Records to process =>

/-! leaveService changes nodes, rooms, lamps only. -/

@[simp] theorem leaveService_ports (which : NodeAddr → Bool) (s : State) : (leaveService which s).ports = s.ports := rfl
@[simp] theorem leaveService_attn (which : NodeAddr → Bool) (s : State) : (leaveService which s).attn = s.attn := rfl
@[simp] theorem leaveService_keys (which : NodeAddr → Bool) (s : State) : (leaveService which s).keys = s.keys := rfl
@[simp] theorem leaveService_verdict (which : NodeAddr → Bool) (s : State) : (leaveService which s).verdict = s.verdict := rfl
@[simp] theorem leaveService_lines (which : NodeAddr → Bool) (s : State) : (leaveService which s).lines = s.lines := rfl
@[simp] theorem leaveService_charge (which : NodeAddr → Bool) (s : State) : (leaveService which s).charge = s.charge := rfl
@[simp] theorem leaveService_journal (which : NodeAddr → Bool) (s : State) : (leaveService which s).journal = s.journal := rfl
@[simp] theorem leaveService_supply (which : NodeAddr → Bool) (s : State) : (leaveService which s).supply = s.supply := rfl
@[simp] theorem leaveService_emergency (which : NodeAddr → Bool) (s : State) : (leaveService which s).emergency = s.emergency := rfl
@[simp] theorem leaveService_pending (which : NodeAddr → Bool) (s : State) : (leaveService which s).pending = s.pending := rfl

/-! requestSweep changes lamps only. -/

@[simp] theorem requestSweep_ports (k : SweepKind) (s : State) : (requestSweep k s).ports = s.ports := rfl
@[simp] theorem requestSweep_attn (k : SweepKind) (s : State) : (requestSweep k s).attn = s.attn := rfl
@[simp] theorem requestSweep_rooms (k : SweepKind) (s : State) : (requestSweep k s).rooms = s.rooms := rfl
@[simp] theorem requestSweep_keys (k : SweepKind) (s : State) : (requestSweep k s).keys = s.keys := rfl
@[simp] theorem requestSweep_verdict (k : SweepKind) (s : State) : (requestSweep k s).verdict = s.verdict := rfl
@[simp] theorem requestSweep_nodes (k : SweepKind) (s : State) : (requestSweep k s).nodes = s.nodes := rfl
@[simp] theorem requestSweep_lines (k : SweepKind) (s : State) : (requestSweep k s).lines = s.lines := rfl
@[simp] theorem requestSweep_charge (k : SweepKind) (s : State) : (requestSweep k s).charge = s.charge := rfl
@[simp] theorem requestSweep_journal (k : SweepKind) (s : State) : (requestSweep k s).journal = s.journal := rfl
@[simp] theorem requestSweep_supply (k : SweepKind) (s : State) : (requestSweep k s).supply = s.supply := rfl
@[simp] theorem requestSweep_emergency (k : SweepKind) (s : State) : (requestSweep k s).emergency = s.emergency := rfl
@[simp] theorem requestSweep_pending (k : SweepKind) (s : State) : (requestSweep k s).pending = s.pending := rfl

/-! appendVerdict changes lines only. -/

@[simp] theorem appendVerdict_ports (l : LineIx) (v : QueuedVerdict) (s : State) : (appendVerdict l v s).ports = s.ports := rfl
@[simp] theorem appendVerdict_attn (l : LineIx) (v : QueuedVerdict) (s : State) : (appendVerdict l v s).attn = s.attn := rfl
@[simp] theorem appendVerdict_rooms (l : LineIx) (v : QueuedVerdict) (s : State) : (appendVerdict l v s).rooms = s.rooms := rfl
@[simp] theorem appendVerdict_keys (l : LineIx) (v : QueuedVerdict) (s : State) : (appendVerdict l v s).keys = s.keys := rfl
@[simp] theorem appendVerdict_verdict (l : LineIx) (v : QueuedVerdict) (s : State) : (appendVerdict l v s).verdict = s.verdict := rfl
@[simp] theorem appendVerdict_nodes (l : LineIx) (v : QueuedVerdict) (s : State) : (appendVerdict l v s).nodes = s.nodes := rfl
@[simp] theorem appendVerdict_charge (l : LineIx) (v : QueuedVerdict) (s : State) : (appendVerdict l v s).charge = s.charge := rfl
@[simp] theorem appendVerdict_journal (l : LineIx) (v : QueuedVerdict) (s : State) : (appendVerdict l v s).journal = s.journal := rfl
@[simp] theorem appendVerdict_lamps (l : LineIx) (v : QueuedVerdict) (s : State) : (appendVerdict l v s).lamps = s.lamps := rfl
@[simp] theorem appendVerdict_supply (l : LineIx) (v : QueuedVerdict) (s : State) : (appendVerdict l v s).supply = s.supply := rfl
@[simp] theorem appendVerdict_emergency (l : LineIx) (v : QueuedVerdict) (s : State) : (appendVerdict l v s).emergency = s.emergency := rfl
@[simp] theorem appendVerdict_pending (l : LineIx) (v : QueuedVerdict) (s : State) : (appendVerdict l v s).pending = s.pending := rfl

/-! markJudged changes verdict only. -/

@[simp] theorem markJudged_ports (i : Nat) (v : Verdict) (s : State) : (markJudged i v s).ports = s.ports := rfl
@[simp] theorem markJudged_attn (i : Nat) (v : Verdict) (s : State) : (markJudged i v s).attn = s.attn := rfl
@[simp] theorem markJudged_rooms (i : Nat) (v : Verdict) (s : State) : (markJudged i v s).rooms = s.rooms := rfl
@[simp] theorem markJudged_keys (i : Nat) (v : Verdict) (s : State) : (markJudged i v s).keys = s.keys := rfl
@[simp] theorem markJudged_nodes (i : Nat) (v : Verdict) (s : State) : (markJudged i v s).nodes = s.nodes := rfl
@[simp] theorem markJudged_lines (i : Nat) (v : Verdict) (s : State) : (markJudged i v s).lines = s.lines := rfl
@[simp] theorem markJudged_charge (i : Nat) (v : Verdict) (s : State) : (markJudged i v s).charge = s.charge := rfl
@[simp] theorem markJudged_journal (i : Nat) (v : Verdict) (s : State) : (markJudged i v s).journal = s.journal := rfl
@[simp] theorem markJudged_lamps (i : Nat) (v : Verdict) (s : State) : (markJudged i v s).lamps = s.lamps := rfl
@[simp] theorem markJudged_supply (i : Nat) (v : Verdict) (s : State) : (markJudged i v s).supply = s.supply := rfl
@[simp] theorem markJudged_emergency (i : Nat) (v : Verdict) (s : State) : (markJudged i v s).emergency = s.emergency := rfl
@[simp] theorem markJudged_pending (i : Nat) (v : Verdict) (s : State) : (markJudged i v s).pending = s.pending := rfl

/-! queueVerdict changes verdict, lines only. -/

@[simp] theorem queueVerdict_ports (i : Nat) (x : Gathered) (d : Decision) (s : State) : (queueVerdict i x d s).ports = s.ports := rfl
@[simp] theorem queueVerdict_attn (i : Nat) (x : Gathered) (d : Decision) (s : State) : (queueVerdict i x d s).attn = s.attn := rfl
@[simp] theorem queueVerdict_rooms (i : Nat) (x : Gathered) (d : Decision) (s : State) : (queueVerdict i x d s).rooms = s.rooms := rfl
@[simp] theorem queueVerdict_keys (i : Nat) (x : Gathered) (d : Decision) (s : State) : (queueVerdict i x d s).keys = s.keys := rfl
@[simp] theorem queueVerdict_nodes (i : Nat) (x : Gathered) (d : Decision) (s : State) : (queueVerdict i x d s).nodes = s.nodes := rfl
@[simp] theorem queueVerdict_charge (i : Nat) (x : Gathered) (d : Decision) (s : State) : (queueVerdict i x d s).charge = s.charge := rfl
@[simp] theorem queueVerdict_journal (i : Nat) (x : Gathered) (d : Decision) (s : State) : (queueVerdict i x d s).journal = s.journal := rfl
@[simp] theorem queueVerdict_lamps (i : Nat) (x : Gathered) (d : Decision) (s : State) : (queueVerdict i x d s).lamps = s.lamps := rfl
@[simp] theorem queueVerdict_supply (i : Nat) (x : Gathered) (d : Decision) (s : State) : (queueVerdict i x d s).supply = s.supply := rfl
@[simp] theorem queueVerdict_emergency (i : Nat) (x : Gathered) (d : Decision) (s : State) : (queueVerdict i x d s).emergency = s.emergency := rfl
@[simp] theorem queueVerdict_pending (i : Nat) (x : Gathered) (d : Decision) (s : State) : (queueVerdict i x d s).pending = s.pending := rfl

/-! releasePresentation changes verdict only. -/

@[simp] theorem releasePresentation_ports (l : LineIx) (s : State) : (releasePresentation l s).ports = s.ports := rfl
@[simp] theorem releasePresentation_attn (l : LineIx) (s : State) : (releasePresentation l s).attn = s.attn := rfl
@[simp] theorem releasePresentation_rooms (l : LineIx) (s : State) : (releasePresentation l s).rooms = s.rooms := rfl
@[simp] theorem releasePresentation_keys (l : LineIx) (s : State) : (releasePresentation l s).keys = s.keys := rfl
@[simp] theorem releasePresentation_nodes (l : LineIx) (s : State) : (releasePresentation l s).nodes = s.nodes := rfl
@[simp] theorem releasePresentation_lines (l : LineIx) (s : State) : (releasePresentation l s).lines = s.lines := rfl
@[simp] theorem releasePresentation_charge (l : LineIx) (s : State) : (releasePresentation l s).charge = s.charge := rfl
@[simp] theorem releasePresentation_journal (l : LineIx) (s : State) : (releasePresentation l s).journal = s.journal := rfl
@[simp] theorem releasePresentation_lamps (l : LineIx) (s : State) : (releasePresentation l s).lamps = s.lamps := rfl
@[simp] theorem releasePresentation_supply (l : LineIx) (s : State) : (releasePresentation l s).supply = s.supply := rfl
@[simp] theorem releasePresentation_emergency (l : LineIx) (s : State) : (releasePresentation l s).emergency = s.emergency := rfl
@[simp] theorem releasePresentation_pending (l : LineIx) (s : State) : (releasePresentation l s).pending = s.pending := rfl

/-! joinWatch changes verdict only. -/

@[simp] theorem joinWatch_ports (w : WatchEntry) (s : State) : (joinWatch w s).ports = s.ports := rfl
@[simp] theorem joinWatch_attn (w : WatchEntry) (s : State) : (joinWatch w s).attn = s.attn := rfl
@[simp] theorem joinWatch_rooms (w : WatchEntry) (s : State) : (joinWatch w s).rooms = s.rooms := rfl
@[simp] theorem joinWatch_keys (w : WatchEntry) (s : State) : (joinWatch w s).keys = s.keys := rfl
@[simp] theorem joinWatch_nodes (w : WatchEntry) (s : State) : (joinWatch w s).nodes = s.nodes := rfl
@[simp] theorem joinWatch_lines (w : WatchEntry) (s : State) : (joinWatch w s).lines = s.lines := rfl
@[simp] theorem joinWatch_charge (w : WatchEntry) (s : State) : (joinWatch w s).charge = s.charge := rfl
@[simp] theorem joinWatch_journal (w : WatchEntry) (s : State) : (joinWatch w s).journal = s.journal := rfl
@[simp] theorem joinWatch_lamps (w : WatchEntry) (s : State) : (joinWatch w s).lamps = s.lamps := rfl
@[simp] theorem joinWatch_supply (w : WatchEntry) (s : State) : (joinWatch w s).supply = s.supply := rfl
@[simp] theorem joinWatch_emergency (w : WatchEntry) (s : State) : (joinWatch w s).emergency = s.emergency := rfl
@[simp] theorem joinWatch_pending (w : WatchEntry) (s : State) : (joinWatch w s).pending = s.pending := rfl

/-! addSession changes charge only. -/

@[simp] theorem addSession_ports (x : Session) (s : State) : (addSession x s).ports = s.ports := rfl
@[simp] theorem addSession_attn (x : Session) (s : State) : (addSession x s).attn = s.attn := rfl
@[simp] theorem addSession_rooms (x : Session) (s : State) : (addSession x s).rooms = s.rooms := rfl
@[simp] theorem addSession_keys (x : Session) (s : State) : (addSession x s).keys = s.keys := rfl
@[simp] theorem addSession_verdict (x : Session) (s : State) : (addSession x s).verdict = s.verdict := rfl
@[simp] theorem addSession_nodes (x : Session) (s : State) : (addSession x s).nodes = s.nodes := rfl
@[simp] theorem addSession_lines (x : Session) (s : State) : (addSession x s).lines = s.lines := rfl
@[simp] theorem addSession_journal (x : Session) (s : State) : (addSession x s).journal = s.journal := rfl
@[simp] theorem addSession_lamps (x : Session) (s : State) : (addSession x s).lamps = s.lamps := rfl
@[simp] theorem addSession_supply (x : Session) (s : State) : (addSession x s).supply = s.supply := rfl
@[simp] theorem addSession_emergency (x : Session) (s : State) : (addSession x s).emergency = s.emergency := rfl
@[simp] theorem addSession_pending (x : Session) (s : State) : (addSession x s).pending = s.pending := rfl

/-! putSession changes charge only. -/

@[simp] theorem putSession_ports (x : Session) (s : State) : (putSession x s).ports = s.ports := rfl
@[simp] theorem putSession_attn (x : Session) (s : State) : (putSession x s).attn = s.attn := rfl
@[simp] theorem putSession_rooms (x : Session) (s : State) : (putSession x s).rooms = s.rooms := rfl
@[simp] theorem putSession_keys (x : Session) (s : State) : (putSession x s).keys = s.keys := rfl
@[simp] theorem putSession_verdict (x : Session) (s : State) : (putSession x s).verdict = s.verdict := rfl
@[simp] theorem putSession_nodes (x : Session) (s : State) : (putSession x s).nodes = s.nodes := rfl
@[simp] theorem putSession_lines (x : Session) (s : State) : (putSession x s).lines = s.lines := rfl
@[simp] theorem putSession_journal (x : Session) (s : State) : (putSession x s).journal = s.journal := rfl
@[simp] theorem putSession_lamps (x : Session) (s : State) : (putSession x s).lamps = s.lamps := rfl
@[simp] theorem putSession_supply (x : Session) (s : State) : (putSession x s).supply = s.supply := rfl
@[simp] theorem putSession_emergency (x : Session) (s : State) : (putSession x s).emergency = s.emergency := rfl
@[simp] theorem putSession_pending (x : Session) (s : State) : (putSession x s).pending = s.pending := rfl

/-! appendLine changes charge only. -/

@[simp] theorem appendLine_ports (f : FolioIx) (x : Session) (k : TraySlot) (t : TrayKind) (c : Nat) (a : Stamp) (s : State) : (appendLine f x k t c a s).ports = s.ports := rfl
@[simp] theorem appendLine_attn (f : FolioIx) (x : Session) (k : TraySlot) (t : TrayKind) (c : Nat) (a : Stamp) (s : State) : (appendLine f x k t c a s).attn = s.attn := rfl
@[simp] theorem appendLine_rooms (f : FolioIx) (x : Session) (k : TraySlot) (t : TrayKind) (c : Nat) (a : Stamp) (s : State) : (appendLine f x k t c a s).rooms = s.rooms := rfl
@[simp] theorem appendLine_keys (f : FolioIx) (x : Session) (k : TraySlot) (t : TrayKind) (c : Nat) (a : Stamp) (s : State) : (appendLine f x k t c a s).keys = s.keys := rfl
@[simp] theorem appendLine_verdict (f : FolioIx) (x : Session) (k : TraySlot) (t : TrayKind) (c : Nat) (a : Stamp) (s : State) : (appendLine f x k t c a s).verdict = s.verdict := rfl
@[simp] theorem appendLine_nodes (f : FolioIx) (x : Session) (k : TraySlot) (t : TrayKind) (c : Nat) (a : Stamp) (s : State) : (appendLine f x k t c a s).nodes = s.nodes := rfl
@[simp] theorem appendLine_lines (f : FolioIx) (x : Session) (k : TraySlot) (t : TrayKind) (c : Nat) (a : Stamp) (s : State) : (appendLine f x k t c a s).lines = s.lines := rfl
@[simp] theorem appendLine_journal (f : FolioIx) (x : Session) (k : TraySlot) (t : TrayKind) (c : Nat) (a : Stamp) (s : State) : (appendLine f x k t c a s).journal = s.journal := rfl
@[simp] theorem appendLine_lamps (f : FolioIx) (x : Session) (k : TraySlot) (t : TrayKind) (c : Nat) (a : Stamp) (s : State) : (appendLine f x k t c a s).lamps = s.lamps := rfl
@[simp] theorem appendLine_supply (f : FolioIx) (x : Session) (k : TraySlot) (t : TrayKind) (c : Nat) (a : Stamp) (s : State) : (appendLine f x k t c a s).supply = s.supply := rfl
@[simp] theorem appendLine_emergency (f : FolioIx) (x : Session) (k : TraySlot) (t : TrayKind) (c : Nat) (a : Stamp) (s : State) : (appendLine f x k t c a s).emergency = s.emergency := rfl
@[simp] theorem appendLine_pending (f : FolioIx) (x : Session) (k : TraySlot) (t : TrayKind) (c : Nat) (a : Stamp) (s : State) : (appendLine f x k t c a s).pending = s.pending := rfl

Work to complete => In the data above, repeat exactly each line from the first through the line that contains "which s).attn = s.attn := rfl", and give nothing else.

Exercise output =>
/-! leaveService changes nodes, rooms, lamps only. -/

@[simp] theorem leaveService_ports (which : NodeAddr → Bool) (s : State) : (leaveService which s).ports = s.ports := rfl
@[simp] theorem leaveService_attn (which : NodeAddr → Bool) (s : State) : (leaveService which s).attn = s.attn := rfl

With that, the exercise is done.